A number of companies have invested in China principally on the basis of their low cost base.  The rising cost base though is causing concern for a number of companies.

Will they be able to switch production to other low cost locations such as Bangladesh or Vietnam? They probably will be able to but it could be costly.

Will they be able to pass on these cost increases to the end consumer by way of price increases? Given that we are only just starting to come out of recession my guess is that this will be challenging to say the least.

But does all of this really come as a surprise? With the explosion of globalisation over the last couple of decades and companies manufacturing in cheaper location or “off shoring” services then surely it’s simply a case of supply and demand.

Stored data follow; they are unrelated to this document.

-- ==== Sys2Proof/Tests/Slice0.lean ====
section
/-! SUPPORT. Tests: the well-formedness checks refuse what they should, opcode bytes written out from the
spec's table decode to their commands, single steps against the spec's examples and vectors, and, for
every statement of Obligations.lean with hypotheses, a witness that meets them all. -/

namespace Sys2Proof.Tests

open Sys2Proof Sys2Proof.Machine Sys2Proof.Machine.Laws Sys2Proof.Safety

/-! ### Well-formedness: one ill-formed term per check -/

theorem test_kind_code_five_is_ill_formed :
    (Instr.setWaveform 5).wf = false ∧ (Instr.setWaveform 7).wf = false ∧ (Instr.setWaveform 4).wf = true := by
  decide

theorem test_short_frames_are_ill_formed :
    (Instr.fifoWrite 1 [.nonFinite]).framesExact = false ∧ (Instr.spaProcess 2 []).framesExact = false ∧
      (Instr.spaProcess 0 []).wf = true := by decide

theorem test_nonfinite_words_are_ill_formed :
    (Instr.setFreq .nonFinite).numsFinite = false ∧
      (Instr.fltStep (.finite .pi) (.finite .sr) .nonFinite).wf = false ∧
      (Instr.fltStep (.finite .pi) (.finite .sr) (.finite .alpha)).wf = true := by decide

/-! ### Decoding: the opcode bytes of rule R74, written out -/

/-- Two finite words that differ, so that a swap would show. -/
def wordA : NumWord := .finite .sr

def wordB : NumWord := .finite .pi

theorem test_decode_par :
    decode 0b00000000 [.kind 0b011] = .ok (.setWaveform 3) ∧
      decode 0b00000001 [.num wordA] = .ok (.setFreq wordA) ∧
      decode 0b00000010 [.num wordA] = .ok (.setAmp wordA) ∧
      decode 0b00000011 [.num wordA] = .ok (.setDuty wordA) ∧
      decode 0b00000100 [.num wordA, .num wordB] = .ok (.setFm wordA wordB) ∧
      decode 0b00000101 [.num wordA, .num wordB] = .ok (.setAm wordA wordB) ∧
      decode 0b00000110 [.num wordA, .num wordB] = .ok (.setDcm wordA wordB) ∧
      decode 0b00000111 [.num wordA, .num wordB] = .ok (.setFilter wordA wordB) ∧
      decode 0b00001000 [.num wordA, .num wordB] = .ok (.setCutoffLfo wordA wordB) ∧
      decode 0b00001001 [.num wordA, .num wordB] = .ok (.setResLfo wordA wordB) := by decide

theorem test_decode_fifo :
    decode 0b00010000 [] = .ok .fifoClear ∧
      decode 0b00010001 [.nat 1, .num wordA, .num wordB] = .ok (.fifoWrite 1 [wordA, wordB]) ∧
      decode 0b00010010 [.nat 7] = .ok (.fifoRead 7) ∧
      decode 0b00010011 [] = .ok .fifoLevel := by decide

theorem test_decode_osc :
    decode 0b00100000 [] = .ok .oscReset ∧ decode 0b00100001 [] = .ok .oscSnap ∧
      decode 0b00100010 [] = .ok .oscSample ∧ decode 0b00100011 [] = .ok .oscBlock := by decide

theorem test_decode_flt :
    decode 0b00110000 [] = .ok .fltReset ∧
      decode 0b00110001 [.num wordA, .num wordB, .num .nonFinite] = .ok (.fltStep wordA wordB .nonFinite) := by
  decide

theorem test_decode_spa :
    decode 0b01000000 [] = .ok .spaInit ∧
      decode 0b01000001 [.nat 1, .num wordA, .num wordB] = .ok (.spaProcess 1 [wordA, wordB]) ∧
      decode 0b01000010 [.num wordA] = .ok (.spaF2b wordA) ∧
      decode 0b01000011 [.num wordA] = .ok (.spaB2f wordA) ∧
      decode 0b01000100 [.nat 5] = .ok (.spaRead 5) := by decide

/-- Program P6 step 8, and the last opcode of each unit's neighbour (rule R75). -/
theorem test_illegal_opcodes :
    decode 0x24 [] = .error (.illegalOpcode 0x24) ∧ decode 0x0A [.nat 1] = .error (.illegalOpcode 0x0A) ∧
      decode 0x45 [] = .error (.illegalOpcode 0x45) ∧ decode 0xFF [] = .error (.illegalOpcode 0xFF) := by decide

theorem test_malformed_lists :
    decode 0x04 [.num wordA] = .error (.malformedOperands .setFm [.num wordA]) ∧
      decode 0x13 [.nat 0] = .error (.malformedOperands .fifoLevel [.nat 0]) ∧
      decode 0x12 [.num wordA] = .error (.malformedOperands .fifoRead [.num wordA]) := by decide

/-- The first bad operand in order, whether its type, its value or its being there is wrong (rules R201,
R208): a non-finite `NUM` or an unnamed `KIND` before a missing or surplus operand is the one reported. -/
theorem test_malformed_positions :
    let scan oc := firstBadOperand Config.vectors oc 0 oc.signature
    scan .setFm [.num .nonFinite] = 0 ∧ scan .setFm [.num wordA] = 1 ∧
      scan .setWaveform [.kind 5, .nat 0] = 0 ∧ scan .setWaveform [.kind 4, .nat 0] = 1 ∧
      scan .spaRead [.nat 5, .nat 0] = 0 ∧ scan .spaRead [.nat 4, .nat 0] = 1 ∧
      scan .fifoWrite [.nat 1, .num wordA, .nat 0] = 1 ∧ scan .fifoRead [.num wordA] = 0 ∧
      scan .fifoLevel [.nat 0] = 0 := by decide

/-- The binary32 patterns printed with programs P1, P2 and P3. -/
theorem test_binary32_patterns :
    binary32 0x447A0000 = .finite (.lit 1000) ∧ binary32 0xBF800000 = .finite (.lit (-1)) ∧
      binary32 0x3E800000 = .finite (.lit (1 / 4)) ∧ binary32 0x469C4000 = .finite (.lit 20000) ∧
      binary32 0x7F800000 = .nonFinite := by decide +kernel

theorem test_table_words :
    decodeTableWord 8 0x11 = some (.fifoWrite 0 []) ∧ decodeTableWord 8 0x44 = some (.spaRead 0) ∧
      decodeTableWord 8 0x00 = some (.setWaveform 0) ∧ decodeTableWord 8 0x50 = none := by decide +kernel

/-! ### Single steps -/

/-- The frames `(k, -k)` of program P1. -/
def frame (k : Int) : Frame := ⟨.lit k, .lit (-k)⟩

/-- The outputs reached by a meaning, if it has a next state. -/
def reply (r : Result) : Option (Reply × Events) :=
  match r with
  | .next t => some (t.out.reply, t.out.events)
  | .fault _ => none
  | .refused _ => none

/-- A part of the state a meaning reaches, if it has a next state. -/
def part {α : Type} (f : State → α) (r : Result) : Option α :=
  match r with
  | .next t => some (f t)
  | .fault _ => none
  | .refused _ => none

theorem test_withFetchWord_runs :
    part id (step (State.reset.withFetchWord 8 0x13)) =
      some (State.reset.withOut ⟨some .host, .results [.nat 0], ⟨false, false, false⟩⟩) := by decide +kernel

/-- Rule R112's example: `FIFO_WRITE 4` from the cleared state. -/
theorem test_fifo_write_example :
    part (fun t => (t.fifo.wr, t.fifo.rd, t.fifo.count, t.store))
        (fifoWrite Config.vectors 4 [frame 1, frame 2, frame 3, frame 4] State.reset) =
      some (4, 0, 4, [(0, frame 1), (1, frame 2), (2, frame 3), (3, frame 4)]) := by decide +kernel

/-- A FIFO of `C = 8` with 7 frames in slots 6, 7, 0 to 4: a write of 3 takes one. -/
theorem test_fifo_write_drops :
    let s := State.reset.withFifo ⟨5, 6, 7, 0, .unspecified 0⟩
    reply (fifoWrite Config.vectors 3 [frame 1, frame 2, frame 3] s) =
        some (.results [.nat 1], ⟨false, false, false⟩) ∧
      part (fun t => (t.fifo.wr, t.fifo.count, slot t.store 5, slot t.store 6))
        (fifoWrite Config.vectors 3 [frame 1, frame 2, frame 3] s) = some (6, 8, frame 1, Frame.silence) := by
  decide +kernel

/-- A state with frames 16, 17, 18 in slots 6, 7, 0 (program P1, step 11). -/
def wrapped : State :=
  (State.reset.withFifo ⟨1, 6, 3, 5, .unspecified 0⟩).withStore [(0, frame 18), (6, frame 16), (7, frame 17)]

/-- Program P1, step 11: a read across the wrap, padded with silence. -/
theorem test_fifo_read_wraps_and_pads :
    reply (fifoRead Config.vectors 5 wrapped) =
        some (.results (frameResults [frame 16, frame 17, frame 18, ⟨.lit 0, .lit 0⟩, ⟨.lit 0, .lit 0⟩]),
          ⟨true, false, false⟩) ∧
      part (fun t => (t.fifo.wr, t.fifo.rd, t.fifo.count, t.fifo.tickCount)) (fifoRead Config.vectors 5 wrapped) =
        some (1, 1, 0, 6) := by decide +kernel

/-- Program P1, step 9: one frame is below `MIN_FILL = 2`; it is kept and silence is answered. -/
theorem test_fifo_read_starved :
    let s := State.reset.withFifo ⟨7, 6, 1, 4, .unspecified 0⟩
    reply (fifoRead Config.vectors 1 s) =
        some (.results (frameResults [⟨.lit 0, .lit 0⟩]), ⟨true, false, true⟩) ∧
      part (fun t => (t.fifo.rd, t.fifo.count)) (fifoRead Config.vectors 1 s) = some (6, 1) := by decide +kernel

theorem test_fifo_clear_forgets :
    part (fun t => (t.fifo.wr, t.fifo.count, t.fifo.tickCount, slot t.store 6)) (execFifoClear wrapped) =
      some (0, 0, 0, Frame.silence) := by decide +kernel

theorem test_fifo_level : reply (execFifoLevel wrapped) = some (.results [.nat 3], ⟨false, false, false⟩) := by
  decide +kernel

If companies set up offshore operations in a certain territory which is renowned for having, for example, good quality cheap IT skills then when other companies join them there will be a surge in demand for these individuals and wages will increase.

It will take a number of years or even generations but some people’s view is that eventually there will be very similar wage levels wherever you are in the world.

Back to the increase in wages in China though and whilst this will be bad news for a number of companies there will also be companies that will benefit from the increase in local spending power. McDonalds for example are no doubt licking their lips in anticipation at all the Big Macs that could well be sold in China in the near future.